[RC5] AMD core

Zypher rc5 at planetfortress.com
Wed Feb 16 09:51:46 EST 2000

I can give a little "proof" that RC5 can somehow be made faster on K7s...

First off, I regularly run either RC5 or Gamma Flux on my Athlon system...

I know my usual rates when nothing else is running...they're pretty static,
I leave it on overnight.

THEN, launch both programs...let them go through a few blocks

Compare the rates...to put it simple, they add up to more than 100%. (GF
takes more, but RC5 does not slow down as much as GF 'takes')
They come to about 120%...and both are 'near 100% cpu idle usage' type
programs. Following my very limited knowledge of cpus, I'd have to say each
is utitlizing different parts of the core, and I know the K7 core was made
to do as many instructions per cycle as was feasible...
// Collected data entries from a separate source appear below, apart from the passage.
-- ==== Sys2Proof/Tests/Slice0.lean ====
section
/-! SUPPORT. Tests: the checks of WellFormed, words written out from the spec's encodings, results worked by hand from the
rules cited, and for each statement of Obligations.lean concrete states and operands that meet its hypotheses. -/

set_option maxRecDepth 20000

open Sys2Proof Sys2Proof.Machine

namespace Sys2Proof.Tests

/-! ### Small states and readings -/

/-- One strand of the hypervisor at its turn on core 0, its record whole in the register cache. -/
def start : State :=
  { placeWords [] State.reset with issue := ⟨0#7, 0x2000#56, 0, 0, 0x10000#56, 0x10004#56, [], false, false⟩ }
/-- The strand's number. -/
def k : Nat := 0x2000
/-- A scalar register, a predicate, a vector register, a full bit, a header field of that strand set. -/
def sreg (r : BitVec 5) (v : Word) (s : State) : State := writeS k r v s
def preg (n : Nat) (v : BitVec 32) (s : State) : State := writeP k n v s
def vreg (j : BitVec 5) (v : Vec) (s : State) : State := writeV k j v s
def empt (code : Nat) (s : State) : State := setFull k code false s
def field (i lo n v : Nat) (s : State) : State := setHdrN k i lo n v s
/-- The strand as the device keeps it, changed. -/
def mine (f : Strand → Strand) (s : State) : State := modStrand k f s
/-- The next state of an instruction or event has a property. -/
def gives (i : Instr) (s : State) (p : State → Bool) : Bool := match exec i s with | .next t => p t | _ => false
/-- The instruction retires, its strand goes on at an address, and a property holds. -/
def ends (i : Instr) (pc : BitVec 56) (s : State) (p : State → Bool) : Bool :=
  gives i s (fun t => t.issue.retired && hdrPc k t == pc && p t)
/-- The instruction retires at the next word with a scalar in s1. -/
def one (i : Instr) (v : Word) (s : State) : Bool := ends i 0x10004#56 s (fun t => readS k 1 t == v)
/-- The strand stops with a trap of a kind and cause. -/
def traps (i : Instr) (kind cause : BitVec 8) (s : State) : Bool :=
  gives i s (fun t => match (strandAt k t).trap with
    | some x => x.kind == kind && x.cause == cause && (strandAt k t).run == .trapped
    | none => false)
/-- The strand stalls with a hold. -/
def stalls (i : Instr) (hold : BitVec 4) (s : State) : Bool :=
  gives i s (fun t => (strandAt k t).hold == hold && (strandAt k t).stall.isSome && !t.issue.retired)
/-- Prefixes: class codes and synchronisation of rd, ra and rb; a saturation code. -/
def cls (d a b : BitVec 2) : Pfx := ⟨none, none, some ⟨0, 0, 0, 0, d, a, b, 0⟩⟩
def sat (c : BitVec 2) : Pfx := ⟨none, some ⟨0, c, 0⟩, none⟩
/-- Address of offset o in the core's own scratchpad (R156). -/
def pad (o : Nat) : Word := BitVec.ofNat 64 (0xFE * 2 ^ 48 + o)

/-- The checks place an access in the scratchpad, or in memory. -/
theorem toPad {r : Rules} {a : Word} {s : State} {o : Nat} (h : answer s = none)
    (h' : (match check r a s with | .pad x => x == o | _ => false) = true) : ToPad r a o s := by
  refine ⟨h, ?_⟩
  split at h'
  · next x e => rw [e, eq_of_beq h']
  · cases h'
theorem checkMem {r : Rules} {a : Word} {s : State} {pa : Nat} {tc : Bool}
    (h' : (match check r a s with | .mem x y => x == pa && y == tc | _ => false) = true) : check r a s = .mem pa tc := by
  split at h'
  · next x y e =>
    rw [Bool.and_eq_true] at h'
    rw [e, eq_of_beq h'.1, eq_of_beq h'.2]
  · cases h'

/-! ### WellFormed: a term each check refuses -/

/-- Reserved rounding mode 6, saturation 3, flush 3 (R268). -/
theorem test_wf_rounding : (Instr.add ⟨none, some ⟨6, 0, 0⟩, none⟩ 3 1 2 3).wf = false ∧
    (Instr.add ⟨none, some ⟨5, 2, 2⟩, none⟩ 3 1 2 3).wf = true := by decide
theorem test_wf_saturation : (Instr.add ⟨none, some ⟨0, 3, 0⟩, none⟩ 3 1 2 3).wf = false := by decide
theorem test_wf_flush : (Instr.add ⟨none, some ⟨0, 0, 3⟩, none⟩ 3 1 2 3).wf = false := by decide
/-- Reserved scope 7 and class 3 (R269). -/
theorem test_wf_scope : (Instr.ld ⟨none, none, some ⟨7, 0, 0, 0, 0, 0, 0, 0⟩⟩ 0 0 3 1 2 0).wf = false := by decide
theorem test_wf_classes : (Instr.add (cls 3 0 0) 3 1 2 3).wf = false ∧ (Instr.add (cls 0 3 0) 3 1 2 3).wf = false ∧
    (Instr.add (cls 0 0 3) 3 1 2 3).wf = false := by decide
/-- REP of a REP (R303), and a count of s0 (R268). -/
theorem test_wf_rep : (Instr.rep 1 2 3 8 (.rep 1 2 3 8 .nop)).wf = false ∧
    encodable (.rep 1 2 3 8 (.rep 1 2 3 8 .nop)) = false ∧ encodable (.rep 0 2 3 8 (.add .empty 3 1 2 3)) = false := by decide

/-! ### Words written out from the encodings (R261 to R277, R288 to R391) -/

/-- k=0, op 0x00 then 0x01, ADD.i32 s4, s5, s6 and ADD.i64 s1, s2, #-1. -/
theorem test_dec_alu : decode [0x00085306#32] = .ok (.add .empty 2 4 5 6) 1 := by decide
theorem test_dec_li : decode [0x01C20003#32] = .ok (.li .empty 1 3) 1 := by decide
theorem test_dec_ld : decode [0x08085190#32] = .ok (.ld .empty 0 0 3 4 5 16) 1 := by decide
theorem test_dec_ldLong : decode [0x48085180#32, 0x64#32] = .ok (.ldLong .empty 0 0 3 4 5 100) 2 := by decide
theorem test_dec_st : decode [0x084C4108#32] = .ok (.st .empty 0 2 6 4 8) 1 := by decide
theorem test_dec_funnel : decode [0x00D69401#32] = .ok (.fshl .empty 11 9 8 1) 1 := by decide
theorem test_dec_logt : decode [0x411AB480#32, 0x00000C96#32] = .ok (.logt .empty 13 11 9 12 0x96) 2 := by decide
theorem test_dec_br : decode [0x0415FFFD#32] = .ok (.br none 1 2 0x1FFFD) 1 := by decide
theorem test_dec_loop : decode [0x0547FFFB#32] = .ok (.loop none 3 0x1FFFB) 1 := by decide
theorem test_dec_rep : decode [0x900400C3#32, 0x200A5307#32] = .ok (.rep 3 6 0 8 (.add .empty 3 5 5 6)) 2 := by decide
theorem test_dec_nop : decodeTableWord 32 0x06000000 = some .nop := by decide
theorem test_dec_csr : decode [0x06480000#32] = .ok (.csrr .empty 4 0) 1 ∧ decode [0x06805001#32] = .ok (.csrw .empty 5 1) 1 := by
  decide
theorem test_dec_amo : decode [0x0C485351#32] = .ok (.amo .empty 5 1 4 5 6) 1 := by decide
theorem test_dec_amo32 : decode [0x8C000001#32, 0x2C485341#32] = .ok (.amoI32 .empty 4 1 4 5 6) 2 := by decide
theorem test_dec_fence : decode [0x0D080009#32] = .ok (.fence .empty 4 9) 1 := by decide
theorem test_dec_barrier : decode [0x0D40A082#32] = .ok (.barArm .empty 0 2 10) 1 := by decide
theorem test_dec_tbw : decode [0x0E924000#32] = .ok (.tbw .empty 9 4 0) 1 := by decide
theorem test_dec_waitc : decode [0x4F000000#32, 0x00002000#32] = .ok (.waitc .empty 0 2 0 0) 2 := by decide
theorem test_dec_vfma : decode [0x84000001#32, 0xA8000008#32, 0x31085309#32] =
    .ok (.vfma ⟨none, some ⟨1, 0, 0⟩, some ⟨0, 1, 0, 0, 0, 0, 0, 0⟩⟩ 0 9 4 5 6) 3 := by decide
theorem test_dec_liLong : decode [0x80000123#32, 0x61CE0000#32, 0x456789AB#32] =
    .ok (.liLong ⟨some 0x123, none, none⟩ 7 0x456789AB) 3 := by decide
theorem test_dec_vadd : decode [0x8400000F#32, 0x300642A1#32] = .ok (.vadd ⟨none, some ⟨7, 1, 0⟩, none⟩ 2 1 3 4 5) 2 := by decide
theorem test_dec_vcmp : decode [0x53C64299#32, 0x00000002#32] = .ok (.vcmp .empty 1 9 2 3 4 5 0) 2 := by decide
theorem test_dec_vcvt : decode [0x544C400B#32, 0x00000089#32] = .ok (.vcvt .empty 0 11 6 4 1 0 9) 2 := by decide
theorem test_dec_vred : decode [0x15C85009#32] = .ok (.vred .empty 0 9 4 5 0) 1 := by decide
theorem test_dec_fadd : decode [0x17885309#32] = .ok (.fadd .empty 9 4 5 6) 1 := by decide
theorem test_dec_ffma : decode [0x57C85300#32, 0x00000078#32] = .ok (.ffma .empty 8 4 5 6 0 7) 2 := by decide
theorem test_dec_trap : decode [0x1DC00280#32] = .ok (.trap .empty 5) 1 ∧ decode [0x1DC05009#32] = .ok (.eret .empty 5 1) 1 ∧
    decode [0x1DC05063#32] = .ok (.tlbi .empty 4 5 0 1) 1 := by decide
theorem test_dec_exit : decode [0x1B800000#32] = .ok (.exit .empty) 1 := by decide
/-- A reserved kind, a chain bit where none is due, a prefix out of order, a code point that is no instruction (R270). -/
theorem test_dec_refused : decode [0xC0000000#32] = .trap 1 0 1 ∧ decode [0x20085306#32] = .trap 2 0 1 ∧
    decode [0x84000001#32, 0xA0000000#32, 0x20085306#32] = .trap 2 1 2 ∧ decode [0x1FC00000#32] = .trap 1 0 1 := by decide
/-- The predicate instructions at the limits of their fields: 7 is accepted, 8 refused with cause 1, a nonzero fn[6:2]
with cause 0 (R299). -/
theorem test_dec_predicates : decode [0x030E7380#32] = .ok (.pand .empty 7 7 7) 1 ∧ decode [0x03107380#32] = .trap 1 1 1 ∧
    decode [0x030E8380#32] = .trap 1 1 1 ∧ decode [0x030E7400#32] = .trap 1 1 1 ∧ decode [0x030E7384#32] = .trap 1 0 1 ∧
    decode [0x030E7383#32] = .trap 1 0 1 ∧ decode [0x030E7003#32] = .ok (.pnot .empty 7 7) 1 := by decide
So if each is getting work out of 'another part' of the CPU, then they can
both be made to use that other part to some extent. I'll leave GF to
dcypher, but RC5 is ontopic here ;)

I think the real task is getting a decent amount of work done, writing the
right code. Certainly beyond me, though I'm glad to see theres others on it.
I live for speed in all its forms.

rc5 at planetfortress.com
> >Has anyone looked further into the AMD core optimisation as discussed in:
> >http://lists.distributed.net/hypermail/rc5.Oct1999/0000.html
> >It looked very promissing to me, but I'm afraid I have niether the
> >programming skill, nor the time to look into it. If anyone shoud however
> >know about some good literature about this subject, i would be glad to
> >about it.
> I have started some work on theoretical code.  The main changes to the
> original idea is that I have decoupled the round 3 key expansion and
> encryption phases and will attempt to do most of the encryption using MMX
> instructions while the integer code does the key expansion for the next
> keys.  Originally I had MMX instructions doing part of round 1 of the key
> expansion of the next two keys while the integer code finished it off.